Гриша воровато огляделся; что делать, живое – живым. Ничто не ускользнуло от его наметанного глаза, и это нищенское убранство, это нехитрое обзаведение неожиданно ущемило старика, словно бы ему обещали что и вдруг обманули, не дорого взявши. «Ах ты Боже, как собака. Ведь Крень был, Крень!..» – посторонне думалось, и не столько пожалел страдальца, сколько себя. В изножье на деревянном штыре висел пиджачишко, и Чирок не по нужде какой, а по характеру быстро обловил рукою карманы: всякое ненужное барахло попадало – крючки, грузильца, катыш конского волоса, двугорлая табачница, гвозди и шурупы, – и только во внутреннем зашпиленном кармане незваный гость нащупал тряпошный сверток. Тут лежало единственное Кренево богатство – шестьсот рублей – все, что осталось от пенсиона: копил Михаил, прикапливал не для будущего житья иль довольства, а на похороны, чтобы не в тягость быть, чтобы нашлось, чем помянуть. Не считая, только пролистнув скоро пятерки и обветшалые червонцы, Гриша сунул пачку в брючный карман. Но что-то мешало старику, понурившись, выйти из баньки и всей деревне объявить о смерти Креня. Живой дух присутствовал рядом, и непонятно, откуда он исходил: зоркий взгляд, вовсе нечеловечий, поглядывал за Чирком, и деньги, торопливо и неловко втиснутые в карман, давили на худое, отзывчивое на помехи бедро.
«Прости и прощай, Миша, – громко сказал Чирок. – Дай Бог, там-то не свидимся… А тут похороним, поверх матери-земли не кинем». Гриша принагнулся с желанием закрыть ледяные веки Михаилы Креня, чтобы зря не дозорил покойный за живыми и не тянул за собою в могилу, но глаза неподатливо напружились и моргнули. Упругое движение ресниц словно царапнуло по ладони до крови и ожгло, и Чирок в испуге отступил. «Дак живой, что ли? Чего не скажешься? – переведя дыхание, спросил незваный гость. – Чего пугаешь-то, варвар?.. Так и до смерти выпутать можно… Я тут взял кое-что, дак у меня в сохранности. Слышь?»
Но Крень молчал, ничем не выдал своего живого состояния, и лишь однажды, когда дверь вкрадчиво со скрипом прикрывалась, грудь его прощально клокотнула.
3
– Ну, как он там? – без проволочек спросил Иван Павлович.
– Да худой.
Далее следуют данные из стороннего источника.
-- ==== Sys2Proof/Config.lean ====
section
/-! DEFINITION. The two parameters of the block (00_scope.md R4): the font and the random input. -/

namespace Sys2Proof

/-- The 80 bytes that `initialize` copies to addresses 0 to 79 (70_reset_and_hazards.md R202). -/
abbrev Font := Vector Byte 80

/-- Glyphs 0 to 7 of the default font (R202). -/
def Config.fontLow : List Byte :=
  [0xF0#8, 0x90#8, 0x90#8, 0x90#8, 0xF0#8] ++
  [0x20#8, 0x60#8, 0x20#8, 0x20#8, 0x70#8] ++
  [0xF0#8, 0x10#8, 0xF0#8, 0x80#8, 0xF0#8] ++
  [0xF0#8, 0x10#8, 0xF0#8, 0x10#8, 0xF0#8] ++
  [0x90#8, 0x90#8, 0xF0#8, 0x10#8, 0x10#8] ++
  [0xF0#8, 0x80#8, 0xF0#8, 0x10#8, 0xF0#8] ++
  [0xF0#8, 0x80#8, 0xF0#8, 0x90#8, 0xF0#8] ++
  [0xF0#8, 0x10#8, 0x20#8, 0x40#8, 0x40#8]

/-- Glyphs 8 to F of the default font (R202). -/
def Config.fontHigh : List Byte :=
  [0xF0#8, 0x90#8, 0xF0#8, 0x90#8, 0xF0#8] ++
  [0xF0#8, 0x90#8, 0xF0#8, 0x10#8, 0xF0#8] ++
  [0xF0#8, 0x90#8, 0xF0#8, 0x90#8, 0x90#8] ++
  [0xE0#8, 0x90#8, 0xE0#8, 0x90#8, 0xE0#8] ++
  [0xF0#8, 0x80#8, 0x80#8, 0x80#8, 0xF0#8] ++
  [0xE0#8, 0x90#8, 0x90#8, 0x90#8, 0xE0#8] ++
  [0xF0#8, 0x80#8, 0xF0#8, 0x80#8, 0xF0#8] ++
  [0xF0#8, 0x80#8, 0xF0#8, 0x80#8, 0x80#8]

/-- The spec's default value of the parameter FONT (R202, D24). DESIGN CHOICE: State.reset and what an unlisted address
reads as use it; the bytes are UNVERIFIED, the spec takes them from general knowledge (G7); log 3. The host's reset
takes any font. -/
def Config.defaultFont : Font := ⟨⟨Config.fontLow ++ Config.fontHigh⟩, rfl⟩

/-- The byte the random source supplies with draw `k` (10_state.md R27): a FREE VALUE, it has no body, so nothing
can be proved of it. DESIGN CHOICE in form only; log 2. -/
opaque Config.rnd : Nat → Byte

end Sys2Proof
end

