-- ==== Sys2Proof/Machine/Control.lean ====
section
/-! DEFINITION. Control transfer (41_flow.md). Every meaning sees `pc = a + 2`, `a` the address of the instruction. -/

namespace Sys2Proof.Machine

/-- `RET` (R101). -/
def execRet (s : State) : Result :=
  if h : s.sp.val = 0 then .next (s.raise (.stackUnderflow s.instrAddr))
  else .next (s.pop.setPc (s.top h))

/-- `JP NNN` (R102). -/
def execJp (nnn : Addr) (s : State) : Result := .next (s.setPc (zextAddr nnn))

/-- `CALL NNN` (R103): pushes the address after the `CALL`. -/
def execCall (nnn : Addr) (s : State) : Result :=
  if h : s.sp.val < 16 then .next ((s.push s.pc h).setPc (zextAddr nnn))
  else .next (s.raise (.stackOverflow s.instrAddr))

/-- `JP V0,NNN` (R105). -/
def execJpV0 (nnn : Addr) (s : State) : Result := .next (s.setPc (s.indexedTarget nnn))

/-- `SE Vx,NN` (R106). -/
def execSeImm (x : Nibble) (nn : Byte) (s : State) : Result := .next (s.skipIf (s.getV x == nn))

/-- `SNE Vx,NN` (R107). -/
def execSneImm (x : Nibble) (nn : Byte) (s : State) : Result := .next (s.skipIf (s.getV x != nn))

/-- `SE Vx,Vy` (R108). -/
def execSeReg (x y : Nibble) (s : State) : Result := .next (s.skipIf (s.getV x == s.getV y))

/-- `SNE Vx,Vy` (R109). -/
def execSneReg (x y : Nibble) (s : State) : Result := .next (s.skipIf (s.getV x != s.getV y))

end Sys2Proof.Machine
end

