-- ==== Sys2Proof/Laws/Runs.lean ====
section
/-! SUPPORT. Runs of several steps (70_reset_and_hazards.md R208): a run is its first step and the run after it. -/

namespace Sys2Proof.Machine

/-- For any machine, a run of `n + 1` steps whose first step leads to `u` is the run of `n` steps from `u`. -/
theorem machineRun_of_step (M : Host.Core) (n : Nat) {s u : M.State} (h : M.step s = .next u) :
    M.run (n + 1) s = M.run n u := by
  rw [Host.Core.run, h]

/-- For any machine, a run of `n + 1` steps that ends in a state has a first step. -/
theorem machineRun_first (M : Host.Core) (n : Nat) {s t : M.State} (h : M.run (n + 1) s = .next t) :
    ∃ u, M.step s = .next u := by
  rw [Host.Core.run] at h
  cases hs : M.step s with
  | next u => exact ⟨u, rfl⟩
  | fault r => rw [hs] at h; cases h
  | refused r => rw [hs] at h; cases h

theorem run_zero (s : State) : Host.Core.run core 0 s = .next s := rfl

/-- A run of `n + 1` steps whose first step leads to `u` is the run of `n` steps from `u`. -/
theorem run_of_step {s u : State} (n : Nat) (h : step s = .next u) :
    Host.Core.run core (n + 1) s = Host.Core.run core n u := machineRun_of_step core n h

/-- A run of `n + 1` steps that ends in `t` is a step and a run of `n` steps. -/
theorem run_succ_cases {n : Nat} {s t : State} (h : Host.Core.run core (n + 1) s = .next t) :
    ∃ u, step s = .next u ∧ Host.Core.run core n u = .next t := by
  obtain ⟨u, hu⟩ := machineRun_first core n h
  exact ⟨u, hu, (run_of_step n hu).symm.trans h⟩

end Sys2Proof.Machine
end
Считай, что помер. – Гриша мешкал у порога, не раздевался, мучился в сомнениях. Ему бы домой хотелось, отдохнуть возле Польки, деньги не давали покоя, упирались в бедро. Немало, поди, накопил Мишка, пензию-то, говорят, хорошую выслужил. Домой бы, домой, да уйди возьми за просто так: варнак-то глазищами насквозь пронимает, как вилами колет. От него ни один не скрылся, поди… Попроситься самому, пожалобиться, что живот болит, приперло, деваться некуда, так ведь сразу ущучит, кощей, на худое решит. Почует, собака египетская, а там не отвертеться, коли прижмет фараонова сила. Над областью стоял, на вышине числился, народом-то крутил, как головешками, там и навострился глядеть, сыч проклятый…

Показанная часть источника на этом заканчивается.